_PROBLEM TO SOLVE:_ For the records below, give the count of lines holding the word "spec" and nothing more.

_RECORDS PROVIDED:_
· · · · · · ·
-- ==== Sys2Proof/Machine/Ports.lean ====
section
/-! DEFINITION. The pins of the illustrative port list (spec/50_interfaces.md R119) as functions of the
state between two steps. The list's clock and its `step_req` / `step_done` handshake are timing, which
the spec does not fix (R147; log 15); `rst` is `State.hostReset`, `dirty_ack` is `State.ackDirty`, and
`keys`, `now`, `rnd` are the `StepInput` of a step. -/

namespace Sys2Proof.Machine

/-- The output pins of R119, all but the framebuffer's read port. -/
structure OutputPins where
  dirty : Bool
  fbWritten : Bool
  st : Byte
  unrecValid : Bool
  unrecPc : Word
  unrecWord : Word
  faultCause : BitVec 3
  faultPc : Word
  faultInfo : Word
  faultRaised : Bool
deriving DecidableEq, Repr

/-- The output pins as they stand; `unrec_pc` and `unrec_word` carry nothing, 0 here, while
`unrec_valid` is 0 (log 15). -/
def State.pins (s : State) : OutputPins where
  dirty := s.dirty
  fbWritten := s.out.fbWritten
  st := s.st
  unrecValid := s.out.unrec.isSome
  unrecPc := (s.out.unrec.getD (0, 0)).1
  unrecWord := (s.out.unrec.getD (0, 0)).2
  faultCause := s.fault.cause.code
  faultPc := s.fault.pc
  faultInfo := s.fault.info
  faultRaised := s.out.faultRaised

/-- `fb_rdata` for `fb_raddr_row`, `fb_raddr_col` (R114, R119). -/
def State.fbRead (s : State) (row col : Nat) : Bool := pixelAt s.fb row col

/-- One byte through the load port: "writes are confined to 0x200 to 0xFFF" (R119). -/
def State.loadPort (s : State) (addr : Addr12) (data : Byte) : State :=
  if romBase ≤ addr.toNat then s.setMem (s.memWith addr.toNat [data]) else s

/-- `ld_len_err`: the length check before the first byte (R110, R119). -/
def loadLengthError (len : Nat) : Bool := decide (romMax < len)

end Sys2Proof.Machine
end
· · · · · · ·
_RESULT:_ 2